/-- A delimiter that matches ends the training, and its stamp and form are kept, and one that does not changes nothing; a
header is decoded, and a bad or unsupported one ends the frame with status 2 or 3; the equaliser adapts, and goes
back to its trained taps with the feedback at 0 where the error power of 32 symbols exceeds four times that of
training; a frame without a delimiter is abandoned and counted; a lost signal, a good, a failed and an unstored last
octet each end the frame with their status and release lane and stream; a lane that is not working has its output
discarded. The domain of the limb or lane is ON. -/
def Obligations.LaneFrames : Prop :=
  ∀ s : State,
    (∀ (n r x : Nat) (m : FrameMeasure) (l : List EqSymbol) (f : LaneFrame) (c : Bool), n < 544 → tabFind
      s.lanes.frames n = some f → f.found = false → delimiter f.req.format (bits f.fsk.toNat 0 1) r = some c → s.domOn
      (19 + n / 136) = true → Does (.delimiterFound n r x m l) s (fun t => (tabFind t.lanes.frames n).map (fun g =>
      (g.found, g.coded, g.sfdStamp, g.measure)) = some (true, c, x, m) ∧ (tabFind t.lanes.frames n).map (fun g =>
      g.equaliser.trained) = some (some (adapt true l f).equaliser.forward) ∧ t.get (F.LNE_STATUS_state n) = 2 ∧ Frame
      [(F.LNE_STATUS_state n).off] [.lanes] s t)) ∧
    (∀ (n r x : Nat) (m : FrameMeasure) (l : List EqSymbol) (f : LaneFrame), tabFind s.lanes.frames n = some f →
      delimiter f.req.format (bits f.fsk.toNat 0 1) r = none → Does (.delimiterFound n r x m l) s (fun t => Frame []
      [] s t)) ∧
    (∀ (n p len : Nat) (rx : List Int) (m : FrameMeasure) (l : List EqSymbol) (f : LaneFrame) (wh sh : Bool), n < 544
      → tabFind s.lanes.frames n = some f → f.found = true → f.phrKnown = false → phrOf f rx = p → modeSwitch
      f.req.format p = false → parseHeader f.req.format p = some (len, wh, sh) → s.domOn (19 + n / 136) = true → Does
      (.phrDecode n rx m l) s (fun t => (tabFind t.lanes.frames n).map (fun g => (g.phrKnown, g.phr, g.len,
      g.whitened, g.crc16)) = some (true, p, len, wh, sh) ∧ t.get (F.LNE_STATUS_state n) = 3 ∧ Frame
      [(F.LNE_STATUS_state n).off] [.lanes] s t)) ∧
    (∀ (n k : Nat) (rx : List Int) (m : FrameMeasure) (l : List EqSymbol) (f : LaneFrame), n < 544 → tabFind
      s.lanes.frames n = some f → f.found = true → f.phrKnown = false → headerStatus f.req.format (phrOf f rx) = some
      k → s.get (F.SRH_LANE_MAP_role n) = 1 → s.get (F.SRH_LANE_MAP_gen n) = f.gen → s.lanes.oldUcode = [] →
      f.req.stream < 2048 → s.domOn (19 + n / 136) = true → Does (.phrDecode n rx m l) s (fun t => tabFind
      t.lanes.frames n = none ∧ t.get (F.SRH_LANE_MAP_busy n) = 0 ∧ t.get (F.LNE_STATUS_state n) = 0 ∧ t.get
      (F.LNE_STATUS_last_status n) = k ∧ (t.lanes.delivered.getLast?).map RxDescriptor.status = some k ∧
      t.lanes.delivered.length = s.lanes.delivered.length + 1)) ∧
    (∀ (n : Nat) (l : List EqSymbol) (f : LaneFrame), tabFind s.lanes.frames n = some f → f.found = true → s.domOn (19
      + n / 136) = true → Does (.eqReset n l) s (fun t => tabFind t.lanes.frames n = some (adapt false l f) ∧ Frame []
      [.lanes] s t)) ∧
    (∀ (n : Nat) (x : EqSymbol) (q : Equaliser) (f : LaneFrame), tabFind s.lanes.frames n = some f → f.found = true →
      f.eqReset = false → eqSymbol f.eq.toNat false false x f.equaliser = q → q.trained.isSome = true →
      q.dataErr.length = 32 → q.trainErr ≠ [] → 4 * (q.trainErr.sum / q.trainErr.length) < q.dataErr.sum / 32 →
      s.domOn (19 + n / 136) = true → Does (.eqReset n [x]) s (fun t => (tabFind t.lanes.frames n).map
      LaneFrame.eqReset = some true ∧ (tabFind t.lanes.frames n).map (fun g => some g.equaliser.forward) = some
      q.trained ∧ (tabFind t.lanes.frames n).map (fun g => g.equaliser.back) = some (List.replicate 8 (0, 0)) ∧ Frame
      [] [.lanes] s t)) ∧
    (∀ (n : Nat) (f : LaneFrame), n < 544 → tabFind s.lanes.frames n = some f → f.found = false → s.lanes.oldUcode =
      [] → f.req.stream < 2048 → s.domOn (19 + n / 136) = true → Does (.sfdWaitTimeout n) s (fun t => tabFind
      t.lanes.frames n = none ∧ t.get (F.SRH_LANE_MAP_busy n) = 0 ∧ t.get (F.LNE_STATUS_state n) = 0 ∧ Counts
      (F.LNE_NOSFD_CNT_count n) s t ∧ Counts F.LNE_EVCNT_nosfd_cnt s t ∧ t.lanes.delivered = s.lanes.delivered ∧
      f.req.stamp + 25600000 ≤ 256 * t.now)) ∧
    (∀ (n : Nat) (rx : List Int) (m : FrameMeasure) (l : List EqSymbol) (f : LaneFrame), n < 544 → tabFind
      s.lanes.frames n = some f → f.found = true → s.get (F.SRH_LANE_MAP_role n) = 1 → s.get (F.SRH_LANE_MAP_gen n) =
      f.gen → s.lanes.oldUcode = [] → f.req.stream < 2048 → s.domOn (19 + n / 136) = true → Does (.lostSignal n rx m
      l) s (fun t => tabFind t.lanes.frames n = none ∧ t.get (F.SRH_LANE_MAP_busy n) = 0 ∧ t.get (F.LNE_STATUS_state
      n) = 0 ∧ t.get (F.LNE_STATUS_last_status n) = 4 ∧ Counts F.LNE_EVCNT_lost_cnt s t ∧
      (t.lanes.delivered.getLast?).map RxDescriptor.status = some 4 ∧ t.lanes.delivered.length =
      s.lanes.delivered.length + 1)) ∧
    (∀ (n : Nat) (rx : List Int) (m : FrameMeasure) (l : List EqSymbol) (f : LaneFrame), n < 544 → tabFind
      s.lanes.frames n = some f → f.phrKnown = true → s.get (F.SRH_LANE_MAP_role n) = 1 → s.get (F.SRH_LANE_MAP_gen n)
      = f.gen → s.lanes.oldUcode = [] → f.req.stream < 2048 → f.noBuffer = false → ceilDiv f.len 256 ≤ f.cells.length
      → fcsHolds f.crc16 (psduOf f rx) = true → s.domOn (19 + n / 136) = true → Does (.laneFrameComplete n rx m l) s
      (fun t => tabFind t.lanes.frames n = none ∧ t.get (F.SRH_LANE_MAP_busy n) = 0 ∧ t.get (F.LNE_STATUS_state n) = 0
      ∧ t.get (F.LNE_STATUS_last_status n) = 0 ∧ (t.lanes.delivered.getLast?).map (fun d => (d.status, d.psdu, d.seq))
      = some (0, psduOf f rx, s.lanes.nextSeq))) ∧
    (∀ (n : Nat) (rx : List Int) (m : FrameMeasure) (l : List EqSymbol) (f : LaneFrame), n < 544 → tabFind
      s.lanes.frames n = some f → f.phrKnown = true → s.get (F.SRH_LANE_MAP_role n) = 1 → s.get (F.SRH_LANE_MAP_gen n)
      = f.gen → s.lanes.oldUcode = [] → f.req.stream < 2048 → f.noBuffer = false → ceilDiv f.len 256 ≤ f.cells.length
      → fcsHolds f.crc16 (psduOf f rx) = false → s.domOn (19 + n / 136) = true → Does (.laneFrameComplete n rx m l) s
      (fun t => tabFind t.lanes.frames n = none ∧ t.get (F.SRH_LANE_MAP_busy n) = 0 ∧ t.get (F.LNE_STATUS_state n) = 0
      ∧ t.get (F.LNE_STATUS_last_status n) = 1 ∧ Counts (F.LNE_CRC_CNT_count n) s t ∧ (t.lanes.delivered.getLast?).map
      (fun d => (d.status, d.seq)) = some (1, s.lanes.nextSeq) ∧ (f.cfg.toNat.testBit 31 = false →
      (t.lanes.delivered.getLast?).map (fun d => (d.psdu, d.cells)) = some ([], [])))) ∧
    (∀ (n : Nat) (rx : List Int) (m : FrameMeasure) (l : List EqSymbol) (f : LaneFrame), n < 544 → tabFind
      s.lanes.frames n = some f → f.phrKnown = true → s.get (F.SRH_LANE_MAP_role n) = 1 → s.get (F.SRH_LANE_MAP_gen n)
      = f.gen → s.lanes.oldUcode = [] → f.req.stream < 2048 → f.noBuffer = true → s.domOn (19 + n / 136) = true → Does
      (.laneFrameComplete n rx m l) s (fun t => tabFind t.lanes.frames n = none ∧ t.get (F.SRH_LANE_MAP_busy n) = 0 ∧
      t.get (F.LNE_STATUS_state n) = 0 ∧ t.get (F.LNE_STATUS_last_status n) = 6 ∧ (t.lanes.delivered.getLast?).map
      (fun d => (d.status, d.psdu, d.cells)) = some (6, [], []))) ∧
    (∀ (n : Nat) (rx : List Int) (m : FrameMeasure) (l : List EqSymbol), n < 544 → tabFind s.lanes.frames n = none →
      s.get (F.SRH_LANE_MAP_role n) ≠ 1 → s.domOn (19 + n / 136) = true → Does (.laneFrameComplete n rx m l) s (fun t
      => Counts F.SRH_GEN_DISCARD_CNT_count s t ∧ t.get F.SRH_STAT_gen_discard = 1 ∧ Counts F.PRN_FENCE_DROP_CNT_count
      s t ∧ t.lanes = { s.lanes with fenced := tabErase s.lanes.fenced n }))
━━━━━━━━━━
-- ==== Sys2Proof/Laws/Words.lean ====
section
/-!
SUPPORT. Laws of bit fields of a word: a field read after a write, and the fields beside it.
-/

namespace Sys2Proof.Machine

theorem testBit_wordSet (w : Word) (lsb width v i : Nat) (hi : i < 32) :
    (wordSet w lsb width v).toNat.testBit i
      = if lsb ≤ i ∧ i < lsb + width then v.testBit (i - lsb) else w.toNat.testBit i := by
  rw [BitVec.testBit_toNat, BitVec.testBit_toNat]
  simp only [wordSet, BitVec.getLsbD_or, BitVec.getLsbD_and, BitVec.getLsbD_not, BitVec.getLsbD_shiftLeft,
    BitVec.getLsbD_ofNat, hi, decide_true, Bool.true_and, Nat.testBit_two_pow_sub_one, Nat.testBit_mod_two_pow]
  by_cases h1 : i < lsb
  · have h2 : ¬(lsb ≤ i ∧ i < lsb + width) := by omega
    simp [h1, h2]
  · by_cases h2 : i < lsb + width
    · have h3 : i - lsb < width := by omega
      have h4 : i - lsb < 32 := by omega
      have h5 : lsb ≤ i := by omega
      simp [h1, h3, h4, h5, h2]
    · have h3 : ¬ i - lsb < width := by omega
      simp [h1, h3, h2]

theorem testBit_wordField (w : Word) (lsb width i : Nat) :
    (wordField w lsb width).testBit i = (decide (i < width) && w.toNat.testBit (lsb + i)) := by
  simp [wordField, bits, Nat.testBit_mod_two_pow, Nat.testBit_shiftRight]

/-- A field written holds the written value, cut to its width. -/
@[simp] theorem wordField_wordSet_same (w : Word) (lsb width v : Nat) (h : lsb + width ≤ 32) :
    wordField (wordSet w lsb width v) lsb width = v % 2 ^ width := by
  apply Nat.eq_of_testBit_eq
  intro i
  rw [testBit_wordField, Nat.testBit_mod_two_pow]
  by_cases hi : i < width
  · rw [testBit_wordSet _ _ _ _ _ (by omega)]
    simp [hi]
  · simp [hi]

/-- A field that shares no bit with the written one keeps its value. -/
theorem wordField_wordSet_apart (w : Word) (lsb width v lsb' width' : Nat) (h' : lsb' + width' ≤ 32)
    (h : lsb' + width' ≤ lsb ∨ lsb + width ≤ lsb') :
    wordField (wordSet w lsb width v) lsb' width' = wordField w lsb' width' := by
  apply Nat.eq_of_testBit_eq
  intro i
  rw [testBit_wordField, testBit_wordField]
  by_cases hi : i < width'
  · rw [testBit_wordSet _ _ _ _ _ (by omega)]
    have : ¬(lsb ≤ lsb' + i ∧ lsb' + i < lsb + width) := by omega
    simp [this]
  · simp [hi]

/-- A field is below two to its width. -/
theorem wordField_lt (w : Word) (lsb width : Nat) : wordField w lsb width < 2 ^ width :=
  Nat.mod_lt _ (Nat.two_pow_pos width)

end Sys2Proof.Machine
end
━━━━━━━━━━
== EXERCISE PROMPT ==
Say how many lines of the listing above contain "Laws". Include nothing besides the number.

== EXERCISE RESULT ==
2